■ What the exercise asks: Find the line containing "The character with" in the entries below. Restate it and each line after it, word for word, up to and including the line containing "stands there. -/".

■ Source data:
_ _ _ _

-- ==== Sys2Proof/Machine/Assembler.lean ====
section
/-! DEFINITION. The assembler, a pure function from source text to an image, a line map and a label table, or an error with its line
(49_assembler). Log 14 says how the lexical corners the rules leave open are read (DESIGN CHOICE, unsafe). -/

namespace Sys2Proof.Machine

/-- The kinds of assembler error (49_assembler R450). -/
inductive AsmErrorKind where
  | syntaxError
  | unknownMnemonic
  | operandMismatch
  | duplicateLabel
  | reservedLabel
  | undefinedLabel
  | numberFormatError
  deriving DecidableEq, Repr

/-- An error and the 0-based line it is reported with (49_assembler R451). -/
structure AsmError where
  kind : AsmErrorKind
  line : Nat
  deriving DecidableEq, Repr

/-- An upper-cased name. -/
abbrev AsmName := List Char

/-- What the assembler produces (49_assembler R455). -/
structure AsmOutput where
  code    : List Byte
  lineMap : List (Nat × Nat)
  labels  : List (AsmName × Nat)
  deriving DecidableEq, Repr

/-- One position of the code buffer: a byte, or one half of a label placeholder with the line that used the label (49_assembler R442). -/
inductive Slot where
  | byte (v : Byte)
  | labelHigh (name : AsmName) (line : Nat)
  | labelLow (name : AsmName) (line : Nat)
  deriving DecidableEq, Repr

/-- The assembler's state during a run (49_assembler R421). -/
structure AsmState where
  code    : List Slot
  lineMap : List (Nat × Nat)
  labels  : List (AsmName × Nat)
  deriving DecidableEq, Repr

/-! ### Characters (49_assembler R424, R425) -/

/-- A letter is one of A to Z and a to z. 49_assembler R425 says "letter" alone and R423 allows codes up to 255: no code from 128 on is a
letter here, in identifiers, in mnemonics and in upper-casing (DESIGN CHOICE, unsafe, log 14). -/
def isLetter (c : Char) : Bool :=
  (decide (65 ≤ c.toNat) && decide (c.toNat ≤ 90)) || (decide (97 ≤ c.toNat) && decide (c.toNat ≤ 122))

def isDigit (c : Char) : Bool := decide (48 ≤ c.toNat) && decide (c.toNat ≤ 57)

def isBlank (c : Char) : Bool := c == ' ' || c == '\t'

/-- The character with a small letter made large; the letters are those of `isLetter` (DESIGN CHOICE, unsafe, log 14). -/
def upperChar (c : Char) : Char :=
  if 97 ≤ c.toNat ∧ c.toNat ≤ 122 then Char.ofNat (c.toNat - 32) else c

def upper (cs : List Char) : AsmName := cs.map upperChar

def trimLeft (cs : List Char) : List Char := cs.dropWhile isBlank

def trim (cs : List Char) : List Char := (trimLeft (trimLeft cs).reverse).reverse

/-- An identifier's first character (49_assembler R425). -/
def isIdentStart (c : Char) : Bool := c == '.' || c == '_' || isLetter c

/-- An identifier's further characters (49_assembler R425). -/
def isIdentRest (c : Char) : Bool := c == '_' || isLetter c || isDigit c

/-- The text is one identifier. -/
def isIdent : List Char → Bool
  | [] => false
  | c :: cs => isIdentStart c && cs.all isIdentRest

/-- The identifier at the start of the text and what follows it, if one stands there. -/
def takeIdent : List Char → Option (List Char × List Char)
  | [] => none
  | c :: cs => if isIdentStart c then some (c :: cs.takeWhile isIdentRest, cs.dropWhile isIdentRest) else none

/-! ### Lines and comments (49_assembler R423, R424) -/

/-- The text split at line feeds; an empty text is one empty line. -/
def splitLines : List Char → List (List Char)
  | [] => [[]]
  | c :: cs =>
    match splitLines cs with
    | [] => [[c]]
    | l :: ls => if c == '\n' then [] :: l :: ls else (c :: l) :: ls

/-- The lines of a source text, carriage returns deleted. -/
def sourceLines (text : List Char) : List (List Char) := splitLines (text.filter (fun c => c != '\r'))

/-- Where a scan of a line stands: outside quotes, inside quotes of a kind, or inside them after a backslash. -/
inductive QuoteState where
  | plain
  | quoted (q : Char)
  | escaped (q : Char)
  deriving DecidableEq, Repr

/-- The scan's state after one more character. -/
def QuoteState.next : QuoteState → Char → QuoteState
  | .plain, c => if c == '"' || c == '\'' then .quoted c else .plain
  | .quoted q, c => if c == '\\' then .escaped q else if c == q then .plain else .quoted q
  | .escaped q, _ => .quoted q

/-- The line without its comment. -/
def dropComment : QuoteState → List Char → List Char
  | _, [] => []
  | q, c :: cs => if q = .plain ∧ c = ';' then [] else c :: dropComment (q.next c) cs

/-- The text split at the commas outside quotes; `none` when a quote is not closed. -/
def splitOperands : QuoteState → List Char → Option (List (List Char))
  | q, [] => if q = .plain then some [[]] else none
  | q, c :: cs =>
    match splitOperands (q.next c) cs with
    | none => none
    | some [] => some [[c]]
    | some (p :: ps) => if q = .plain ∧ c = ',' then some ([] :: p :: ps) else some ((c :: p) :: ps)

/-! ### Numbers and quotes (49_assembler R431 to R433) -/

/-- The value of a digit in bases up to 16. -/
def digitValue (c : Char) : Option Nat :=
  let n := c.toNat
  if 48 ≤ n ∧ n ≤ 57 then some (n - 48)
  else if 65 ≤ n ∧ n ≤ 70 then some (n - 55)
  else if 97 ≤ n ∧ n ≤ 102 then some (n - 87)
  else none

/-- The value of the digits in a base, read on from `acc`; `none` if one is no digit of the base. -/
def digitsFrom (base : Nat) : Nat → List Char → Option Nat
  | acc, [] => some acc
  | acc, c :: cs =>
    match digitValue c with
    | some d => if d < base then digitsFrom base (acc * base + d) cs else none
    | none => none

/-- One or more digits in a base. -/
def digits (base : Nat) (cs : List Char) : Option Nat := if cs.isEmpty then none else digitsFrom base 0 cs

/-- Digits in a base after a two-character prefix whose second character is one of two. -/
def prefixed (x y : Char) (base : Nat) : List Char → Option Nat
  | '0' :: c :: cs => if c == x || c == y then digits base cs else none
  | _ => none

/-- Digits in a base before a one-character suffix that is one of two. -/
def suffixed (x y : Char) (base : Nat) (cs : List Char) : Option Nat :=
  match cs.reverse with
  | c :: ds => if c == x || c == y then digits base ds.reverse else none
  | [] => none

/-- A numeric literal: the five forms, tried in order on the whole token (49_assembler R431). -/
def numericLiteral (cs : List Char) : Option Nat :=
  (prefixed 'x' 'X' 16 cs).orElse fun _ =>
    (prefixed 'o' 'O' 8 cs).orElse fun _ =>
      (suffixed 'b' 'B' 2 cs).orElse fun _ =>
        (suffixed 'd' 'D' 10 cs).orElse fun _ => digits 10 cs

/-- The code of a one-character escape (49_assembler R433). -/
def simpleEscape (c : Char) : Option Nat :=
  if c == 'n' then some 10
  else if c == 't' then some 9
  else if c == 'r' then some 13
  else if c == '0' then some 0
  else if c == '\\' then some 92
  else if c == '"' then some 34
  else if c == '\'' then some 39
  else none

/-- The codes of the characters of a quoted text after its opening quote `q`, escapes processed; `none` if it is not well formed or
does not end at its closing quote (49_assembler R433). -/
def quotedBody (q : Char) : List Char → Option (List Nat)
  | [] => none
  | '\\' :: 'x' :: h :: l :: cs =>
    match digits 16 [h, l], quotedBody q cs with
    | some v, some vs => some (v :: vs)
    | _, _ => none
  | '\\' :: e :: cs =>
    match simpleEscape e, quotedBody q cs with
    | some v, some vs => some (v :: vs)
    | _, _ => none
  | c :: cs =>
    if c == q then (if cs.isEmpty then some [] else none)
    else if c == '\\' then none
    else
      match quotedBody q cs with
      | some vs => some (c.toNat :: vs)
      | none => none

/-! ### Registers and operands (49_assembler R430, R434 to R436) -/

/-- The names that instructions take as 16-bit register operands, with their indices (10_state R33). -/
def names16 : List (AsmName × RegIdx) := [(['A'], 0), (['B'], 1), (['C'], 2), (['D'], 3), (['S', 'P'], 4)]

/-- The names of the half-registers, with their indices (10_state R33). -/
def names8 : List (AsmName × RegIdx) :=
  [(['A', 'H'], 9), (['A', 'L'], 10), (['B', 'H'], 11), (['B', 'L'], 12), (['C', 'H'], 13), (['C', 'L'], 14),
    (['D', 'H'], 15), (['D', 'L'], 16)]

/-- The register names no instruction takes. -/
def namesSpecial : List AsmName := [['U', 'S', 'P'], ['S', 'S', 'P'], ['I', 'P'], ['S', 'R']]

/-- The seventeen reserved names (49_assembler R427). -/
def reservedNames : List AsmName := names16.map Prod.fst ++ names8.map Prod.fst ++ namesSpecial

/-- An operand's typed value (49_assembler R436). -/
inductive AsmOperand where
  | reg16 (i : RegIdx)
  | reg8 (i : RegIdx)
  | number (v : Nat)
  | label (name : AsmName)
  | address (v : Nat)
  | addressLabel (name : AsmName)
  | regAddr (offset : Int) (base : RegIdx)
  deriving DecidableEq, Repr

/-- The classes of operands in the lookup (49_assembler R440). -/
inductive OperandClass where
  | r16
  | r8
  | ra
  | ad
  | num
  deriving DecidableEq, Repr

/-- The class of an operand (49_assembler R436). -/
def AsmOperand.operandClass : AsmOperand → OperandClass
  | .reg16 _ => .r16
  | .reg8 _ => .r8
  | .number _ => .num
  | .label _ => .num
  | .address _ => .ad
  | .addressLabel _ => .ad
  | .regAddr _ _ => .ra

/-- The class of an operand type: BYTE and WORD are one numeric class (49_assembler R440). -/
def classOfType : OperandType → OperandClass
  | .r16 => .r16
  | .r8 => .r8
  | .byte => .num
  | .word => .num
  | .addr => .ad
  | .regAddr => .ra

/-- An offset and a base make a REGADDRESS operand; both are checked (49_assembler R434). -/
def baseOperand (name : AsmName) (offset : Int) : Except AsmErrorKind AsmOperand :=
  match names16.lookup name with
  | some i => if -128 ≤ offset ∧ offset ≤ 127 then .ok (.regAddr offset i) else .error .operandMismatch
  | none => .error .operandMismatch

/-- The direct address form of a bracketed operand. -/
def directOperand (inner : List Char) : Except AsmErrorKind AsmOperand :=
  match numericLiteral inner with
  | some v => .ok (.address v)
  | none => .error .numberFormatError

_ _ _ _

■ Result:
/-- The character with a small letter made large; the letters are those of `isLetter` (DESIGN CHOICE, unsafe, log 14). -/
def upperChar (c : Char) : Char :=
  if 97 ≤ c.toNat ∧ c.toNat ≤ 122 then Char.ofNat (c.toNat - 32) else c

def upper (cs : List Char) : AsmName := cs.map upperChar

def trimLeft (cs : List Char) : List Char := cs.dropWhile isBlank

def trim (cs : List Char) : List Char := (trimLeft (trimLeft cs).reverse).reverse

/-- An identifier's first character (49_assembler R425). -/
def isIdentStart (c : Char) : Bool := c == '.' || c == '_' || isLetter c

/-- An identifier's further characters (49_assembler R425). -/
def isIdentRest (c : Char) : Bool := c == '_' || isLetter c || isDigit c

/-- The text is one identifier. -/
def isIdent : List Char → Bool
  | [] => false
  | c :: cs => isIdentStart c && cs.all isIdentRest

/-- The identifier at the start of the text and what follows it, if one stands there. -/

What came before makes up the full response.